KABARBURSA.COM – Kementerian Energi dan Sumber Daya Mineral (ESDM) melalui Direktorat Jenderal Energi Baru, Terbarukan, dan Konservasi Energi (EBTKE) menetapkan harga indeks pasar (HIP) biodiesel sebesar Rp12.633 per liter ditambah ongkos angkut.
“Penetapan harga tersebut efektif berlaku per tanggal 1 Oktober 2024, sesuai dengan surat dari Direktur Jenderal EBTKE dengan nomor T-3823/EK.05/DJE.B/2024 yang ditandatangani tanggal 29 September 2024,” kata Agus Cahyono Adi, Kepala Biro Komunikasi, Layanan Informasi Publik dan Kerja Sama Kementerian ESDM, dikutip Rabu, 2 Oktober 2024.
Penetapan besaran HIP BBN biodiesel ini dihitung berdasarkan ketentuan Diktum Kesatu Keputusan Menteri (Kepmen) ESDM Nomor 3.K/EK.05/DJE/2024 tentang HIP BBN Jenis Biodiesel yang dicampurkan ke dalam Bahan Bakar Minyak Jenis Minyak Solar dan besaran ongkos angkut berdasarkan ketentuan lampiran I Kepmen ESDM Nomor 153.K/EK.05/DJE/2024.
Adapun perhitungan harga dihitung dengan rumus = (Harga CPO KPB Rata-rata + 85 USD/ton) x 870 kg per m3 + Ongkos Angkut. Sedangkan untuk harga CPO KPB rata-rata periode 25 Agustus - 24 September 2024 sebesar Rp13.211 per kg.
Nilai 85 USD per MT merupakan konversi bahan baku ke biodiesel. Sedangkan angka 870 kg per m3 merupakan faktor satuan dari kg ke L. Kemudian nilai kurs adalah rata-rata pada 25 Agustus sampai 24 September 2024 sebesar Rp15.408.
Hasil Kajian ESDM
Sebelumnya, Kementerian ESDM melakukan kajian mengenai implementasi biodiesel B50 yang merupakan campuran solar dengan bahan bakar nabati (BBN). Tujuan dari kajian ini adalah untuk memastikan bahwa komposisi B50 memenuhi spesifikasi mesin kendaraan, dengan rencana penyelesaian pada Oktober 2024.

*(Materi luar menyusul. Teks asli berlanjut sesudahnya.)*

-- ==== Sys2Proof/Tests/Slice0.lean ====
section
/-!
SUPPORT. The model's own tests: expected values come from spec/95_test_vectors.md or from the rule that
each names. After them, for every statement of Certificates/Slice0/Obligations.lean with hypotheses, a
named witness that meets all of them.
-/
namespace Sys2Proof.Tests
open Sys2Proof Sys2Proof.Machine

/-! ### Helpers -/

/-- A block of width `w` with MEM_LIMBS = 16 and the given LM, as after power-up otherwise. -/
def block (w : Width) (m : Memory) : State := { State.powerUp ⟨w, .builtin, 16⟩ with lm := m }

/-- What `f` sees of the next state. -/
def seen {α : Type} (r : Result) (f : State → α) : Option α :=
  match r with
  | .next t => some (f t)
  | _ => none

/-- The next state, or `d` where there is none. -/
def nextOr (d : State) (r : Result) : State :=
  match r with
  | .next t => t
  | _ => d

/-- LM from a list of limbs at consecutive addresses. -/
def limbs (base : Nat) : List Nat → Memory
  | [] => []
  | v :: vs => (base, BitVec.ofNat 64 v) :: limbs (base + 1) vs

/-! ### The command word -/

/-- 30_encoding.md R72: OPCODE in bits [7:0], all other bits 0, written out bit by bit; one word per
constructor. -/
theorem test_decode_words :
    decode 0b00000001#64 = .ok .adc ∧ decode 0b00000010#64 = .ok .sbb ∧ decode 0b00000011#64 = .ok .add ∧
    decode 0b00000100#64 = .ok .sub ∧ decode 0b00010000#64 = .ok .ladd ∧ decode 0b00010001#64 = .ok .lsub ∧
    decode 0b00100000#64 = .ok .lsel ∧ decode 0b00110000#64 = .ok .lcopy ∧
    decode 0b00110001#64 = .ok .lzero := ⟨rfl, rfl, rfl, rfl, rfl, rfl, rfl, rfl, rfl⟩

/-- 30_encoding.md R73: the first opcode past each group, and the lowest and highest bit of RSV. -/
theorem test_decode_illegal :
    decode 0x00#64 = .error .reservedOpcode ∧ decode 0x05#64 = .error .reservedOpcode ∧
    decode 0x12#64 = .error .reservedOpcode ∧ decode 0x21#64 = .error .reservedOpcode ∧
    decode 0x32#64 = .error .reservedOpcode ∧ decode 0xFF#64 = .error .reservedOpcode ∧
    decode 0x101#64 = .error .reservedBits ∧ decode 0x8000000000000001#64 = .error .reservedBits :=
  ⟨rfl, rfl, rfl, rfl, rfl, rfl, rfl, rfl⟩

/-- spec/opcode_table.json's LSEL row, and the same word with a bit above the table's 32. -/
theorem test_table_word : decodeTableWord 32 0x20 = some .lsel ∧ decodeTableWord 40 0x100000020 = none := by decide

/-- 10_state.md R20: slot numbers. -/
theorem test_slot_numbers : ∀ s : Fin 16, (Slot.ofNumber s).number = s := by decide

/-! ### Well-formedness: an ill-formed term for each check -/

/-- 00_scope.md R8: MEM_LIMBS = 0 and MEM_LIMBS = 2^W are refused, 1 and 2^W − 1 are not. -/
theorem test_wf_config :
    ¬ (Config.mk .w32 .builtin 0).Wf ∧ ¬ (Config.mk .w32 .builtin (2 ^ 32)).Wf ∧ (Config.mk .w32 .builtin 1).Wf ∧
    (Config.mk .w32 .builtin (2 ^ 32 - 1)).Wf ∧ (Config.mk .w64 .fallback (2 ^ 64 - 1)).Wf := by decide

/-- 30_encoding.md R78: an imm or an addr of 2^32 is refused by a 32-bit block, 2^32 − 1 is not. -/
theorem test_wf_turn :
    (Turn.mk (.regWrite .a 0x100000000#64) 0).wf .w32 = false ∧ (Turn.mk (.memWrite 0x100000000#64 0#64) 0).wf .w32 = false ∧
    (Turn.mk (.memWrite 0#64 0x100000000#64) 0).wf .w32 = false ∧ (Turn.mk (.memRead 0x100000000#64) 0).wf .w32 = false ∧
    (Turn.mk (.memWrite 0xFFFFFFFF#64 0xFFFFFFFF#64) 0).wf .w32 = true := by decide

/-- 20_memory.md R50: a memory whose addresses do not rise is not canonical; a limb at MEM_LIMBS is
outside LM. -/
theorem test_wf_memory :
    ¬ Memory.wf [(1, 0#64), (1, 0#64)] ∧ ¬ Memory.wf [(2, 0#64), (1, 0#64)] ∧
    ¬ Memory.Fits ⟨.w32, .builtin, 16⟩ [(16, 0#64)] ∧ Memory.Fits ⟨.w32, .builtin, 16⟩ [(15, 0xFFFFFFFF#64)] := by
  decide

/-- Every instruction is well formed (30_encoding.md R71: no operand fields). -/
theorem test_wf_instr (i : Instr) : i.wf = true := by cases i <;> rfl

/-! ### The word commands (95_test_vectors.md 2.1) -/

def word (w : Width) (a b : Nat) (c : Bool) : State :=
  { block w [] with a := BitVec.ofNat 64 a, b := BitVec.ofNat 64 b, cin := c, grant := 1 }

theorem test_adc_largest_sum :
    seen (exec .adc (word .w64 0xFFFFFFFFFFFFFFFF 0xFFFFFFFFFFFFFFFF true)) (fun t => (t.res, t.cout, t.eng.busy)) =
      some (0xFFFFFFFFFFFFFFFF#64, true, false) := by decide

theorem test_adc_narrow :
    seen (exec .adc (word .w32 0xFFFFFFFF 0 true)) (fun t => (t.res, t.cout)) = some (0#64, true) := by decide

theorem test_sbb_smallest_difference :
    seen (exec .sbb (word .w32 0 0xFFFFFFFF true)) (fun t => (t.res, t.cout)) = some (0#64, true) := by decide

theorem test_sbb_program5 :
    seen (exec .sbb (word .w32 7 9 true)) (fun t => (t.res, t.cout)) = some (0xFFFFFFFD#64, true) := by decide

theorem test_add_stale_carry :
    seen (exec .add (word .w64 0xFFFFFFFFFFFFFFFF 1 true)) (fun t => (t.res, t.cout, t.cin)) =
      some (0#64, true, true) := by decide

theorem test_sub_stale_borrow :
    seen (exec .sub (word .w64 5 7 true)) (fun t => (t.res, t.cout)) = some (0xFFFFFFFFFFFFFFFE#64, true) := by decide

/-- 95_test_vectors.md 2.1: the FALLBACK borrow of 0 − 1 is bit W. -/
theorem test_fallback_borrow : sbbFallback .w32 0#64 1#64 false = (0xFFFFFFFF#64, true) := by decide

/-! ### The array commands (95_test_vectors.md 1.1, 2.2) -/

/-- S1, S2 layout: a at 0, b at 4, r at 8, N = 2. -/
def arrays (w : Width) (r a b n : Nat) (m : Memory) : State :=
  { block w m with
    rptr := BitVec.ofNat 64 r, aptr := BitVec.ofNat 64 a, bptr := BitVec.ofNat 64 b, n := BitVec.ofNat 64 n, grant := n }

def s1 : State := arrays .w64 8 0 4 2 (limbs 0 [0xFFFFFFFFFFFFFFFF, 0] ++ limbs 4 [1, 0])

theorem test_ladd_S1 :
    seen (exec .ladd s1) (fun t => (t.lm.read 8, t.lm.read 9, t.cout, t.trace)) =
      some (some 0#64, some 1#64, false, [.rd 0, .rd 4, .wr 8, .rd 1, .rd 5, .wr 9]) := by decide

/-- A9: la < lr < la + n, so step 1 adds the limb that step 0 wrote. -/
theorem test_ladd_A9_overlap :
    seen (exec .ladd (arrays .w64 1 0 10 2 (limbs 0 [1, 2] ++ limbs 10 [3, 4]))) (fun t =>
      (t.lm.read 0, t.lm.read 1, t.lm.read 2)) = some (some 1#64, some 4#64, some 8#64) := by decide

theorem test_lsub_S2 :
    seen (exec .lsub (arrays .w64 8 0 4 2 (limbs 0 [0, 0] ++ limbs 4 [1, 0]))) (fun t =>
      (t.lm.read 8, t.lm.read 9, t.cout)) = some (some 0xFFFFFFFFFFFFFFFF#64, some 0xFFFFFFFFFFFFFFFF#64, true) := by
  decide

/-- A8: a borrow absorbed in limb 1. -/
theorem test_lsub_A8 :
    seen (exec .lsub (arrays .w32 8 0 4 2 (limbs 0 [0, 2] ++ limbs 4 [1, 1]))) (fun t =>
      (t.lm.read 8, t.lm.read 9, t.cout)) = some (some 0xFFFFFFFF#64, some 0#64, false) := by decide

/-! ### LSEL (95_test_vectors.md 1.1, 2.3) -/

def select (w : Width) (r a n k idx : Nat) (m : Memory) : State :=
  { arrays w r a 0 n m with k := BitVec.ofNat 64 k, idx := BitVec.ofNat 64 idx, grant := n * (k + 1) }

theorem test_lsel_S3 :
    seen (exec .lsel (select .w64 8 0 1 4 2 (limbs 0 [10, 20, 30, 40]))) (fun t =>
      (t.lm.read 8, t.eng.busy, t.trace)) =
      some (some 30#64, false, [.wr 8, .rd 0, .rd 8, .wr 8, .rd 1, .rd 8, .wr 8, .rd 2, .rd 8, .wr 8, .rd 3, .rd 8, .wr 8]) := by
  decide

/-- L2: r overlaps entry 1, which the ZERO phase clears before SCAN reads it. -/
theorem test_lsel_L2_overlap :
    seen (exec .lsel (select .w64 1 0 1 2 1 (limbs 0 [5, 7]))) (fun t => (t.lm.read 0, t.lm.read 1)) =
      some (some 5#64, some 0#64) := by decide

/-! ### LCOPY and LZERO (95_test_vectors.md 2.4) -/

/-- Y3: a partial overlap with d = 2 repeats the first two limbs. -/
theorem test_lcopy_Y3 :
    seen (exec .lcopy (arrays .w32 2 0 0 3 (limbs 0 [1, 2, 3, 4, 5]))) (fun t => (t.lm.read 2, t.lm.read 3, t.lm.read 4)) =
      some (some 1#64, some 2#64, some 1#64) := by decide

/-- Y5: the source was never written. -/
theorem test_lcopy_Y5 :
    (match exec .lcopy (arrays .w32 0 4 0 1 []) with | .fault .uninitRead => true | _ => false) = true := by decide

/-- E6: 14 + 2 = 16 is in range; Z1's trace form. -/
theorem test_lzero_E6 :
    seen (exec .lzero (arrays .w64 14 0 0 2 [])) (fun t => (t.lm, t.eng.busy, t.trace)) =
      some ([(14, 0#64), (15, 0#64)], false, [.wr 14, .wr 15]) := by decide

/-- E5: 15 + 2 > 16. -/
theorem test_lzero_E5 :
    seen (exec .lzero (arrays .w64 15 0 0 2 [])) (fun t => (statusWord t, t.trace)) = some (0x30#64, []) := by decide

Direktur Jenderal Energi Baru Terbarukan dan Konservasi Energi (EBTKE), Eniya Listiani Dewi, mengungkapkan bahwa kajian ini mencakup berbagai opsi komposisi, termasuk potensi penambahan hydrotreated vegetable oil (HVO). Saat ini, biodiesel yang digunakan di Indonesia adalah campuran Fatty Acid Methyl Esters (FAME) dan solar.
“Apakah B40 ditambah 10 persen biohidrokarbon atau HVO, atau komposisinya 35 persen ditambah 15 persen, ataukah sepenuhnya CPO 50 persen,” ujar Eniya.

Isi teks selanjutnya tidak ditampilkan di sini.